Cell cycle regulation and tumor development
Our group is interested in deciphering the mechanisms by which cell cycle regulators mediate cellular proliferation and cell fate, including the dysregulations that contribute to oncogenesis and to tissue atrophy. We use a combination of transcriptomic and proteomic approaches together with diverse cellular and mouse models to investigate the relevance of the Retinoblastoma/E2F pathway in DNA metabolism, genome stability, and in the maintenance of quiescent and differentiated states in cells.

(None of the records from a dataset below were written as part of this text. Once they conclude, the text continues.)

-- ==== Sys2Proof/Certificates/Slice0/Obligations.lean ====
section
/-! DEFINITION. The statements for the provers. -/

open Sys2Proof Sys2Proof.Machine

/-! ### Encodings (30_encoding.md) -/

/-- Every well-formed instruction, with every operand at every value its row admits, is what the decoder reads from its
encoding. -/
def Obligations.DecodeEncodeRoundTrip : Prop := ∀ i : Instr, i.wf = true → decode (encode i) = .instr i

/-- The other direction: what the decoder accepts is well-formed, and is the encoding of what it reads. -/
def Obligations.EncodeDecodeRoundTrip : Prop :=
  ∀ (p : PortItem) (i : Instr), decode p = .instr i → i.wf = true ∧ encode i = p

/-- R62: the four fields of the word, and the words the rule spells out, each decoding to the transaction it stands for. -/
def Obligations.HostWordLayout : Prop :=
  (∀ (w : Bool) (a : Addr) (d : Byte),
    (hostWord w a d).getLsbD 19 = w ∧ (hostWord w a d).getLsbD 18 = false ∧
    (hostWord w a d).extractLsb' 8 10 = a ∧ (hostWord w a d).extractLsb' 0 8 = d) ∧
  decode (.word 0x80001#20) = .instr .decode ∧
  decode (.word 0x80D7E#20) = .instr (.wrRxData 0x7E#8) ∧
  decode (.word 0x00100#20) = .instr (.rd 0x001#10) ∧
  decode (.word 0x00E00#20) = .instr .rdTxData ∧
  decode (.word 0x10000#20) = .instr (.rd 0x100#10)

/-- R63: which words are refused, under which name, and that for every word the decoder takes the first row of the opcode
table it fits, a refused word fitting none. That bit 18 is tested before DATA is the model's choice, log 17. The serial ports
carry a byte, not a word; that SER_TX brings none in, its byte being the event's result, is the model's reading, log 9. -/
def Obligations.ListingDecoderFollowsTable : Prop :=
  (∀ w : TWord,
    (w.getLsbD 18 = true → decode (.word w) = .reject .reservedBit18) ∧
    (w.getLsbD 18 = false → w.getLsbD 19 = false → w.extractLsb' 0 8 ≠ 0x00#8 →
      decode (.word w) = .reject .readWithData) ∧
    (w.getLsbD 18 = false → (w.getLsbD 19 = true ∨ w.extractLsb' 0 8 = 0x00#8) →
      ∃ i, decode (.word w) = .instr i ∧ (firstRow w).map TableRow.mnemonic = some i.mnemonic) ∧
    ((∃ e, decode (.word w) = .reject e) → firstRow w = none)) ∧
  (∀ b : Byte, decode (.rxByte b) = .instr (.serRx b)) ∧ decode .txTake = .instr .serTx

/-- R60 and R61: the nine codes and their commands; the other 247 are ILLEGAL_CMD, which sets ERR to 0x09 and changes
nothing else. -/
def Obligations.CommandCodes : Prop :=
  decode (.word 0x80000#20) = .instr .nop ∧
  decode (.word 0x80001#20) = .instr .decode ∧
  decode (.word 0x80002#20) = .instr .decodeStatus ∧
  decode (.word 0x80003#20) = .instr .extract ∧
  decode (.word 0x80004#20) = .instr .checksum ∧
  decode (.word 0x80010#20) = .instr .encodeControl ∧
  decode (.word 0x80011#20) = .instr .encodeQuery ∧
  decode (.word 0x80020#20) = .instr .rxClear ∧
  decode (.word 0x80021#20) = .instr .txClear ∧
  (∀ d : Byte, (0x05 ≤ d.toNat ∧ d.toNat ≤ 0x0F) ∨ (0x12 ≤ d.toNat ∧ d.toNat ≤ 0x1F) ∨ 0x22 ≤ d.toNat →
    decode (.word (0x80000#20 ||| d.setWidth 20)) = .instr (.illegalCmd d) ∧
    ∀ s : State, exec (.illegalCmd d) s = .next { s with err := 0x09#8 })

/-- R66: what each pseudo-instruction of a listing expands to, read back through the decoder. XFER with the bytes its reads give
is the model's form, log 15. -/
def Obligations.PseudoExpansions : Prop :=
  (∀ c, (expand (.cmd c)).map decode = [.instr c.instr]) ∧
  (∀ bs, (expand (.push bs)).map decode = bs.map (fun b => .instr (.wrRxData b))) ∧
  (∀ n, (expand (.pushz n)).map decode = List.replicate n (.instr (.wrRxData 0x00#8))) ∧
  (expand .pop).map decode = [.instr .rdTxData] ∧
  (∀ vs, (expand (.xfer vs)).map decode = (loopInstrs false vs).map .instr) ∧
  (∀ i b, i < 35 → (expand (.setpay i b)).map decode = [.instr (.wr (BitVec.ofNat 10 (0x020 + i)) b)]) ∧
  (∀ k, (expand (.rd16 k)).map decode =
    [.instr (.rd (BitVec.ofNat 10 (0x010 + 2 * FieldId.index k))),
     .instr (.rd (BitVec.ofNat 10 (0x011 + 2 * FieldId.index k)))])

/-! ### Steps and reset -/

/-- When the next event's item decodes to an instruction, the step is exec of it, with that event taken from the pending
ones; and an instruction placed by withFetchWord is the one the next step runs. The model's own are the list of pending events,
log 1, the placing, log 3, and how bits alone are read as an item: as SER_RX, log 9, or as a word in 24 bits, log 14. -/
def Obligations.StepRunsDecodedInstruction : Prop :=
  (∀ (s : State) (p : PortItem) (i : Instr) (rest : List Input),
    s.params.admissible = true → s.pending = .item p :: rest → decode p = .instr i →
    step s = exec i { s with pending := rest }) ∧
  (∀ (s : State) (nbits w : Nat) (i : Instr),
    s.params.admissible = true → decodeTableWord nbits w = some i → step (s.withFetchWord nbits w) = exec i s)

/-- When a step stops: a word that spells no transaction is refused by name, and so are parameters outside their sets,
before any event (R120, U20, U24). The model's own are the name given to a read word with both faults, log 17, when parameters
are refused, log 5, and the last clause, that with no event pending the block waits, log 2. -/
def Obligations.StepRefusesByName : Prop :=
  (∀ (s : State) (w : TWord) (rest : List Input), s.params.admissible = true → s.pending = .item (.word w) :: rest →
    (w.getLsbD 18 = true → step s = .refused .reservedBit18) ∧
    (w.getLsbD 18 = false → w.getLsbD 19 = false → w.extractLsb' 0 8 ≠ 0x00#8 → step s = .refused .readWithData)) ∧
  (∀ s : State, s.params.admissible = false → step s = .refused .inadmissibleParams) ∧
  (∀ s : State, s.params.admissible = true → s.pending = [] → step s = .next s)

/-- R121: every element at 0 after reset, STAT and EXP_LEN too, and the reset event brings every element there from any
state; the parameters, the events still to come and what was read or sent before stay (the model's own fields, log 11). -/
def Obligations.ResetSetsEveryElement : Prop :=
  (∀ (s : State) (rest : List Input), s.params.admissible = true → s.pending = .reset :: rest →
    step s = .next { State.reset with params := s.params, pending := rest, reads := s.reads, line := s.line }) ∧
  (∀ i, State.reset.rxbuf.read i = 0#8 ∧ State.reset.txbuf.read i = 0#8 ∧ State.reset.txpay.read i = 0#8) ∧
  State.reset.rxLen = 0#8 ∧ State.reset.txLen = 0#8 ∧ State.reset.txPtr = 0#8 ∧
  State.reset.rxOvf = false ∧ State.reset.frameValid = false ∧ State.reset.cksumOk = false ∧
  State.reset.statusValid = false ∧
  State.reset.frameType = 0#8 ∧ State.reset.frameSub = 0#8 ∧ State.reset.frameLen = 0#8 ∧
  State.reset.cksumCalc = 0#8 ∧ State.reset.cksumRx = 0#8 ∧ State.reset.err = 0#8 ∧
  (∀ k, State.reset.fields.get k = 0#16) ∧ State.reset.fvalid = 0#6 ∧
  State.reset.stat = 0#8 ∧ State.reset.expLen = 0#8

/-- Every address reads 0x00 right after reset (95_test_vectors.md V-R). -/
def Obligations.EveryAddressReadsZeroAfterReset : Prop :=
  ∀ a : Addr, exec (.rd a) State.reset = .next { State.reset with reads := [0x00#8] }

/-! ### Invariants (10_state.md R34) -/

/-- The reset state meets the invariant. Its clause on the buffers' canonical form is the model's own, log 12. -/
def Obligations.ResetMeetsInvariants : Prop := State.reset.Inv

/-- From every state that meets the invariant, reached by a run or not, a step leads to one that meets it. The clause on the
buffers' canonical form is the model's own, log 12. -/
def Obligations.StepKeepsInvariants : Prop := ∀ s t : State, s.Inv → step s = .next t → t.Inv

/-- R34: every reachable state meets I1 to I5; and I6, there is no converse of I4: a reachable state may hold latches with
FRAME_VALID = 0. State.Inv says more than R34: the ranges of R15, R28, the reading of D26, and the buffers' canonical form,
which is the model's own, log 12. -/
def Obligations.ReachableStatesMeetInvariants : Prop :=
  (∀ s : State, Reachable s → s.Inv) ∧
  (∃ s : State, Reachable s ∧ s.frameValid = false ∧ s.frameType ≠ 0#8 ∧ s.frameLen ≠ 0#8)

/-- The parameters never change, and an instruction leaves the events still to come alone: it always completes. For SER_TX with
nothing pending, where the sink has no step (R76, U21), that is the model's own reading, log 8; that there is no fault at all
is log 16. -/
def Obligations.EveryInstructionCompletes : Prop :=
  (∀ (i : Instr) (s : State), ∃ t, exec i s = .next t ∧ t.params = s.params ∧ t.pending = s.pending) ∧
  (∀ s t : State, step s = .next t → t.params = s.params)

/-! ### Frame receive (40_frame_receive.md) -/

/-- R67, R40: RxPush(b), by the serial RX source and by the host, below capacity and at it; nothing else changes. -/
def Obligations.RxPushEffect : Prop :=
  ∀ (s : State) (b : Byte) (i : Instr), i = .serRx b ∨ i = .wrRxData b →
    (s.rxLen.toNat < 255 → ∃ m : Memory, (∀ j, m.read j = if j = s.rxLen.toNat then b else s.rxbuf.read j) ∧
      exec i s = .next { s with frameValid := false, cksumOk := false, statusValid := false,
                                rxbuf := m, rxLen := s.rxLen + 1#8 }) ∧
    (s.rxLen = 255#8 →
      exec i s = .next { s with frameValid := false, cksumOk := false, statusValid := false, rxOvf := true })

/-- R18, R19, R20: from an empty read, whatever any agent does but RX_CLEAR, RXBUF holds the first 255 bytes pushed in order,
RX_LEN counts them, RX_OVF says whether there were more, and the bytes past them stay as they were. -/
def Obligations.ReadHoldsPushedBytes : Prop :=
  ∀ (s : State) (is : List Instr), s.rxLen = 0#8 → s.rxOvf = false → (∀ i ∈ is, instrCommand i ≠ some .rxClear) →
    ∃ t, execAll is s = .next t ∧
      t.rxLen.toNat = min (pushedBytes is).length 255 ∧
      t.rxbuf.bytes t.rxLen.toNat = (pushedBytes is).take 255 ∧
      (t.rxOvf = true ↔ 255 < (pushedBytes is).length) ∧
      (∀ j, (pushedBytes is).length ≤ j → t.rxbuf.read j = s.rxbuf.read j)

/-- R68: DECODE's word, and its four outcomes in the order of its checks; nothing but the named elements changes. -/
def Obligations.DecodeReportsFirstFailure : Prop :=
  decode (.word 0x80001#20) = .instr .decode ∧
  ∀ (s z : State) (n : Nat),
    z = { s with frameValid := false, cksumOk := false, statusValid := false, frameType := 0#8, frameSub := 0#8,
                 frameLen := 0#8, cksumCalc := 0#8, cksumRx := 0#8 } →
    n = s.rxLen.toNat →
    (n < 2 ∨ s.rxbuf.read 0 ≠ 0x7E#8 ∨ s.rxbuf.read 1 ≠ 0x7E#8 → exec .decode s = .next { z with err := 0x01#8 }) ∧
    (2 ≤ n → s.rxbuf.read 0 = 0x7E#8 → s.rxbuf.read 1 = 0x7E#8 →
      (n < 3 ∨ s.rxOvf = true ∨ shape (s.rxbuf.read 2) = 0#8 ∨ n ≠ (shape (s.rxbuf.read 2)).toNat) →
      exec .decode s = .next { z with err := 0x02#8 }) ∧
    (3 ≤ n → s.rxbuf.read 0 = 0x7E#8 → s.rxbuf.read 1 = 0x7E#8 → s.rxOvf = false →
      shape (s.rxbuf.read 2) ≠ 0#8 → n = (shape (s.rxbuf.read 2)).toNat →
      (checksumFn s.params (s.rxbuf.bytes (n - 1)) ≠ s.rxbuf.read (n - 1) →
        exec .decode s = .next { z with cksumCalc := checksumFn s.params (s.rxbuf.bytes (n - 1)),
                                        cksumRx := s.rxbuf.read (n - 1), err := 0x03#8 }) ∧
      (checksumFn s.params (s.rxbuf.bytes (n - 1)) = s.rxbuf.read (n - 1) →
        exec .decode s = .next { z with cksumCalc := checksumFn s.params (s.rxbuf.bytes (n - 1)),
                                        cksumRx := s.rxbuf.read (n - 1), cksumOk := true, frameValid := true,
                                        frameType := s.rxbuf.read 2, frameSub := s.rxbuf.read 3,
                                        frameLen := s.rxLen, err := 0x00#8 }))

/-- R55: the shape table. -/
def Obligations.ShapeTable : Prop :=
  shape 0x02#8 = 5#8 ∧ shape 0xFF#8 = 255#8 ∧ shape 0x25#8 = 40#8 ∧
  ∀ ty : Byte, ty ≠ 0x02#8 → ty ≠ 0xFF#8 → ty ≠ 0x25#8 → shape ty = 0#8

/-- R69: from an empty read, whatever any agent does but RX_CLEAR, DECODE's ERR is what the source's decode of the whole
sequence of pushed bytes returns, the bytes an overflow dropped included. -/
def Obligations.DecodeAnswersForWholeRead : Prop :=
  ∀ (s : State) (is : List Instr), s.rxLen = 0#8 → s.rxOvf = false → (∀ i ∈ is, instrCommand i ≠ some .rxClear) →
    ∃ t, execAll (is ++ [.decode]) s = .next t ∧ t.err = (sourceDecode (checksumFn s.params) (pushedBytes is)).code

/-- A second DECODE of the same read changes nothing (R68's corner case: DECODE reads the state and does not consume it). -/
def Obligations.DecodeTwiceIsDecodeOnce : Prop :=
  ∀ s t : State, exec .decode s = .next t → exec .decode t = .next t

/-- R71: DECODE_STATUS's word and its three outcomes; on success the fields are those EXTRACT would give; nothing but the
named elements changes. -/
def Obligations.DecodeStatusEffect : Prop :=
  decode (.word 0x80002#20) = .instr .decodeStatus ∧
  ∀ s : State,
    (s.frameValid = false → exec .decodeStatus s = .next { s with statusValid := false, err := 0x06#8 }) ∧
    (s.frameValid = true → (s.rxbuf.read 2 ≠ 0xFF#8 ∨ s.rxbuf.read 3 ≠ 0xE0#8) →
      exec .decodeStatus s = .next { s with statusValid := false, err := 0x04#8 }) ∧
    (s.frameValid = true → s.rxbuf.read 2 = 0xFF#8 → s.rxbuf.read 3 = 0xE0#8 →
      ∃ u, exec .extract s = .next u ∧
        exec .decodeStatus s =
          .next { s with fields := u.fields, fvalid := u.fvalid, statusValid := true, err := 0x00#8 })

/-- R72: in every state that meets the invariant, a successful DECODE_STATUS finds every field in range. -/
def Obligations.DecodeStatusFindsEveryField : Prop :=
  ∀ s : State, s.Inv → s.params.admissible = true → s.frameValid = true →
    s.rxbuf.read 2 = 0xFF#8 → s.rxbuf.read 3 = 0xE0#8 →
    s.rxLen = 255#8 ∧ ∃ t, exec .decodeStatus s = .next t ∧ t.fvalid = 0b111111#6 ∧ t.err = 0x00#8 ∧ t.statusValid = true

Our main lines of research:
1. Mechanisms governed by E2F factors to control DNA metabolism
We aim to explore the role that the E2F family of transcription factors has in the control of DNA metabolism in both normal and tumor cells. Our research group showed that E2F family members (E2F1, E2F2, E2F7) are essential for controlling DNA replication, repair and maintenance (Iglesias et al. 2010; Mitxelena et al. 2016, 2018). The finding of genomic instability after E2F depletion in mouse models and in tumor cell lines has allowed us to identify a set of E2F-regulated metabolic enzymes that supply the cell with precursors for DNA replication. We are currently characterizing in detail the transcriptional regulation of genes involved in DNA metabolism by E2F family members, including the identification of key regulatory sequences in gene promoters and detection of possible co-regulatory proteins. We are also studying the impact of over-expression of these genes in resistance to chemotherapy, and assessing novel approaches of inhibiting the activity of these E2F-target enzymes to be used as a therapeutic strategy in the treatment of cancer.

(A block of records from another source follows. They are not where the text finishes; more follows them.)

-- ==== Sys2Proof/Tests/Slice0.lean ====
section
/-! SUPPORT. Tests on fixed values: expected results from spec/95_test_vectors.md (the vector's name in each docstring) and
spec/30_encoding.md, never from the model; and, for every statement with hypotheses, a witness that meets them. -/

namespace Sys2Proof.Tests

open Sys2Proof.Machine

/-! ### Small states -/

/-- The state an outcome leads to; where it leads to none, the reset state with ERR at a value no code has. -/
def resultOf : Machine.Result → State
  | .next t => t
  | .fault _ => State.reset.setErr 0xEE#8
  | .refused _ => State.reset.setErr 0xEE#8

/-- The state after one instruction. -/
def after (i : Instr) (s : State) : State := resultOf (exec i s)

/-- After reset, a read of these bytes. -/
def readOf (bs : List Byte) : State :=
  State.reset.setRead (Memory.writeList [] 0 bs) (BitVec.ofNat 8 bs.length) false

/-- The query frame of L1.1. -/
def queryRead : State := readOf [0x7E#8, 0x7E#8, 0x02#8, 0x02#8, 0x04#8]

/-- The bytes of V-S1 before its checksum byte. -/
def bufS1 : Memory :=
  [(0, 0x7E#8), (1, 0x7E#8), (2, 0xFF#8), (3, 0xE0#8), (16, 0x2A#8), (22, 0x32#8), (25, 0x24#8), (56, 0x50#8),
   (60, 0xE8#8), (61, 0x03#8), (64, 0x2E#8)]

/-- The first n bytes of V-S1, n up to 254, as a read. -/
def readS1 (n : Nat) : State := State.reset.setRead (bufS1.filter (fun c => decide (c.1 < n))) (BitVec.ofNat 8 n) false

/-- V-S1 whole, its checksum byte 0xC8 at index 254. -/
def fullS1 : State := State.reset.setRead (bufS1 ++ [(254, 0xC8#8)]) 255#8 false

/-- V-D11: V-S1 decoded. -/
def heldS1 : State := ((fullS1.acceptFrame).latch 0xFF#8 0xE0#8 255#8).setCksums 0xC8#8 0xC8#8

/-- The fields of V-S1. -/
def fieldsS1 : Fields := ⟨0x002A#16, 0x03E8#16, 0x0032#16, 0x0050#16, 0x0014#16, 0x001E#16⟩

/-- V-D1: the query frame decoded. -/
def heldQuery : State := ((queryRead.acceptFrame).latch 0x02#8 0x02#8 5#8).setCksums 0x04#8 0x04#8

/-- V-E6's start: a query frame built, one byte of it taken. -/
def sendingQuery : State := State.reset.setTx [(0, 0x7E#8), (1, 0x7E#8), (2, 0x02#8), (3, 0x02#8), (4, 0x04#8)] 5#8 1#8

/-- V-S1's read, overflowed by one more byte. -/
def overflowed : State := fullS1.setRead fullS1.rxbuf 255#8 true

/-- The state with an item to run. -/
def withItem (p : PortItem) (s : State) : State := s.setPending [.item p]

/-- Parameters with another FIELD_BASE. -/
def base4 : Params := { Params.default with fieldBase := 4 }

/-! ### Well-formedness: an ill-formed term for each check -/

theorem test_wf_illegal_code_has_own_row :
    Instr.wf (.illegalCmd 0x00#8) = false ∧ Instr.wf (.illegalCmd 0x21#8) = false ∧ Instr.wf (.illegalCmd 0x22#8) = true := by
  decide

theorem test_wf_write_of_cmd_has_own_row : Instr.wf (.wr 0x000#10 0x01#8) = false := by decide

theorem test_wf_write_of_rx_data_has_own_row : Instr.wf (.wr 0x00D#10 0x7E#8) = false := by decide

theorem test_wf_read_of_tx_data_has_own_row : Instr.wf (.rd 0x00E#10) = false ∧ Instr.wf (.rd 0x00D#10) = true := by decide

/-! ### Decoding: words written out bit by bit from 30_encoding.md R62 and R60 (W, 0, ADDR, DATA) -/

theorem test_decode_nop : decode (.word 0b1_0_0000000000_00000000#20) = .instr .nop := by decide

theorem test_decode_decode : decode (.word 0b1_0_0000000000_00000001#20) = .instr .decode := by decide

theorem test_decode_decode_status : decode (.word 0b1_0_0000000000_00000010#20) = .instr .decodeStatus := by decide

theorem test_decode_extract : decode (.word 0b1_0_0000000000_00000011#20) = .instr .extract := by decide

theorem test_decode_checksum : decode (.word 0b1_0_0000000000_00000100#20) = .instr .checksum := by decide

theorem test_decode_encode_control : decode (.word 0b1_0_0000000000_00010000#20) = .instr .encodeControl := by decide

theorem test_decode_encode_query : decode (.word 0b1_0_0000000000_00010001#20) = .instr .encodeQuery := by decide

theorem test_decode_rx_clear : decode (.word 0b1_0_0000000000_00100000#20) = .instr .rxClear := by decide

theorem test_decode_tx_clear : decode (.word 0b1_0_0000000000_00100001#20) = .instr .txClear := by decide

/-- P6 line 19. -/
theorem test_decode_illegal : decode (.word 0b1_0_0000000000_11111111#20) = .instr (.illegalCmd 0xFF#8) := by decide

/-- P1 line 4. -/
theorem test_decode_wr_rx_data : decode (.word 0b1_0_0000001101_01111110#20) = .instr (.wrRxData 0x7E#8) := by decide

/-- P1 line 3. -/
theorem test_decode_rd_tx_data : decode (.word 0b0_0_0000001110_00000000#20) = .instr .rdTxData := by decide

/-- P6 line 32 and P3 line 3. -/
theorem test_decode_wr : decode (.word 0b1_0_1111111111_01010101#20) = .instr (.wr 0x3FF#10 0x55#8) ∧
    decode (.word 0x8427E#20) = .instr (.wr 0x042#10 0x7E#8) := by decide

/-- P3 line 7. -/
theorem test_decode_rd : decode (.word 0b0_0_1000100111_00000000#20) = .instr (.rd 0x227#10) := by decide

theorem test_decode_serial : decode (.rxByte 0x7E#8) = .instr (.serRx 0x7E#8) ∧ decode .txTake = .instr .serTx := by decide

/-- 30_encoding.md R63. -/
theorem test_decode_refused : decode (.word 0b1_1_0000000000_00000000#20) = .reject .reservedBit18 ∧
    decode (.word 0b0_0_0000000001_00000001#20) = .reject .readWithData := by decide

theorem test_table_words : decodeTableWord 24 0x80002 = some .decodeStatus ∧ decodeTableWord 8 0x7E = some (.serRx 0x7E#8) ∧
    decodeTableWord 24 0x180002 = none := by decide

theorem test_encode : encode (.wr 0x042#10 0x7E#8) = .word 0x8427E#20 ∧ encode (.rd 0x227#10) = .word 0x22700#20 := by decide

/-! ### Buffers -/

/-- Writing 0x00 removes the cell; a write keeps the rising order. -/
theorem test_memory_canonical : Memory.write [(1, 0x05#8), (4, 0x06#8)] 4 0x00#8 = [(1, 0x05#8)] ∧
    Memory.write [(1, 0x05#8), (4, 0x06#8)] 2 0x07#8 = [(1, 0x05#8), (2, 0x07#8), (4, 0x06#8)] := by decide

theorem test_reset_buffers_wf : State.reset.rxbuf.wf = true ∧ State.reset.txbuf.wf = true ∧ State.reset.txpay.wf = true := by
  decide

/-! ### One step each -/

/-- V-B1. -/
theorem test_nop_keeps_err : (after .nop (State.reset.setErr 0x03#8)).err = 0x03#8 := by decide

/-- V-D1: ERR, STAT, latches. -/
theorem test_decode_query : (after .decode queryRead).err = 0x00#8 ∧ (after .decode queryRead).stat = 0x13#8 ∧
    (after .decode queryRead).frameLen = 5#8 ∧ (after .decode queryRead).cksumRx = 0x04#8 := by decide

/-- V-D3: the mismatch, with both bytes recorded. -/
theorem test_decode_mismatch :
    let t := after .decode (readOf [0x7E#8, 0x7E#8, 0x02#8, 0x02#8, 0x05#8])
    t.err = 0x03#8 ∧ t.stat = 0x10#8 ∧ t.cksumCalc = 0x04#8 ∧ t.cksumRx = 0x05#8 := by decide

/-- V-DS5. -/
theorem test_decode_status_s1 : (after .decodeStatus heldS1).err = 0x00#8 ∧ (after .decodeStatus heldS1).stat = 0x17#8 ∧
    (after .decodeStatus heldS1).fields = fieldsS1 ∧ (after .decodeStatus heldS1).fvalid = 0b111111#6 := by decide

/-- V-DS2: a query frame held. -/
theorem test_decode_status_wrong_type : (after .decodeStatus heldQuery).err = 0x04#8 ∧
    (after .decodeStatus heldQuery).stat = 0x13#8 := by decide

/-- V-F boundary: 61 bytes. -/
theorem test_extract_boundary : (after .extract (readS1 61)).fvalid = 0b011101#6 ∧ (after .extract (readS1 61)).err = 0x05#8 ∧
    (after .extract (readS1 61)).fields.lp = 0x0000#16 := by decide

/-- V-F3: FIELD_BASE = 4, 64 bytes. -/
theorem test_extract_base4 :
    let t := after .extract { readS1 64 with params := base4 }
    t.err = 0x05#8 ∧ t.fvalid = 0b011101#6 ∧
      t.fields = ⟨0x0000#16, 0x0000#16, 0x0000#16, 0x00E8#16, 0xFFF0#16, 0x0000#16⟩ := by decide

/-- V-K4: the carry is discarded. -/
theorem test_checksum_carry :
    (after .checksum (readOf [0x7E#8, 0x7E#8, 0xFF#8, 0xFF#8])).cksumCalc = 0xFE#8 := by decide

/-- V-K5, after a decode: CKSUM_RX and STAT stay. -/
theorem test_checksum_after_decode : (after .checksum heldQuery).cksumCalc = 0x08#8 ∧
    (after .checksum heldQuery).cksumRx = 0x04#8 ∧ (after .checksum heldQuery).stat = 0x13#8 := by decide

/-- V-E4 (P3): the checksum, and a payload byte at its end. -/
theorem test_encode_control :
    let t := after .encodeControl (State.reset.setTxpay [(0, 0x01#8), (1, 0x02#8), (34, 0x7E#8)])
    t.txbuf.read 39 = 0xA7#8 ∧ t.txbuf.read 38 = 0x7E#8 ∧ t.txLen = 40#8 ∧ t.stat = 0x20#8 := by decide

/-- V-E7: busy, TXBUF unchanged. -/
theorem test_encode_control_busy : (after .encodeControl sendingQuery).err = 0x07#8 ∧
    (after .encodeControl sendingQuery).txbuf = sendingQuery.txbuf := by decide

/-- V-E5. -/
theorem test_encode_query : (after .encodeQuery State.reset).txbuf.bytes 5 = [0x7E#8, 0x7E#8, 0x02#8, 0x02#8, 0x04#8] ∧
    (after .encodeQuery State.reset).txLen = 5#8 ∧ (after .encodeQuery State.reset).stat = 0x20#8 := by decide

/-- V-E6: busy, the pointer stays. -/
theorem test_encode_query_busy : (after .encodeQuery sendingQuery).err = 0x07#8 ∧
    (after .encodeQuery sendingQuery).txPtr = 1#8 := by decide

/-- V-B2: empty, the stale byte stays. -/
theorem test_rx_clear : (after .rxClear overflowed).rxLen = 0#8 ∧ (after .rxClear overflowed).stat = 0x00#8 ∧
    (after .rxClear overflowed).rxbuf.read 254 = 0xC8#8 := by decide

/-- V-B3. -/
theorem test_tx_clear : (after .txClear sendingQuery).txLen = 0#8 ∧ (after .txClear sendingQuery).stat = 0x00#8 ∧
    (after .txClear sendingQuery).txbuf.read 0 = 0x7E#8 := by decide

/-- V-B4. -/
theorem test_illegal_cmd : exec (.illegalCmd 0xFF#8) heldQuery = .next (heldQuery.setErr 0x09#8) := rfl

/-- V-RX8: a push after DECODE. -/
theorem test_wr_rx_data : (after (.wrRxData 0x00#8) heldQuery).rxLen = 6#8 ∧ (after (.wrRxData 0x00#8) heldQuery).stat = 0x00#8 ∧
    (after (.wrRxData 0x00#8) heldQuery).frameType = 0x02#8 := by decide

/-- V-RX7: the 256th byte is dropped. -/
theorem test_ser_rx_overflow : (after (.serRx 0x55#8) heldS1).rxLen = 255#8 ∧ (after (.serRx 0x55#8) heldS1).stat = 0x08#8 ∧
    (after (.serRx 0x55#8) heldS1).rxbuf = heldS1.rxbuf := by decide

/-- V-RX3: the fifth byte completes the frame. -/
theorem test_ser_rx_completes : (after (.serRx 0x04#8) (readOf [0x7E#8, 0x7E#8, 0x02#8, 0x02#8])).stat = 0x10#8 := by decide

/-- V-E9: the second pop. -/
theorem test_rd_tx_data : (after .rdTxData sendingQuery).reads = [0x7E#8] ∧ (after .rdTxData sendingQuery).txPtr = 2#8 := by
  decide

/-- V-E10: nothing pending. -/
theorem test_rd_tx_data_empty : (after .rdTxData State.reset).reads = [0x00#8] ∧ (after .rdTxData State.reset).txPtr = 0#8 := by
  decide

Role of E2F factors in the maintenance of differentiated phenotypes and suppression of mesenchymal traits
We have previously reported that E2F1 and E2F2 factors are critical for the maintenance of pancreatic homeostasis, and that targeted inactivation of these factors results in loss of pancreatic differentiation and in acquisition of mesenchymal traits (Iglesias et al, 2004, 2015). Our more recent data suggest that E2F1/E2F2 activity negatively controls EMT-like phenotypes, however, how E2F factors abrogate cell state changes and the impact of these novel functions of E2F1/E2F2 factors in cancer cell biology remains to be resolved. Some of the approaches to study this objective involve the characterization of well-established EMT and stemness features, the study of E2F1/E2F2-dependent transcriptional profiles that maintain the epithelial architecture and abrogate cell rewiring towards mesenchymal forms, the identification of locus-specific protein complexes associated with E2F1/E2F2 that mediate non-canonical E2F functions, and elucidating the contribution of E2F in modulating the tumorigenic potential.
Identification and characterization of novel E2F target genes
We are interested in identifying and characterizing novel E2F target genes of unknown function. A bioinformatic analysis has allowed us to identify several Open-Reading-Frames (ORFs) that are potentially regulated by E2Fs, and whose expression is correlated with cell division and cancer progression. We are currently analyzing the E2F-mediated transcriptional regulation of these ORFs, defining their interactors through proteomic screens, carrying out loss-of-function and gain-of function experiments to determine their biological functions, both in cell cultures and in mice, and characterizing the intracellular signaling pathways altered by overexpression of ORFs that contribute to tumorigenesis.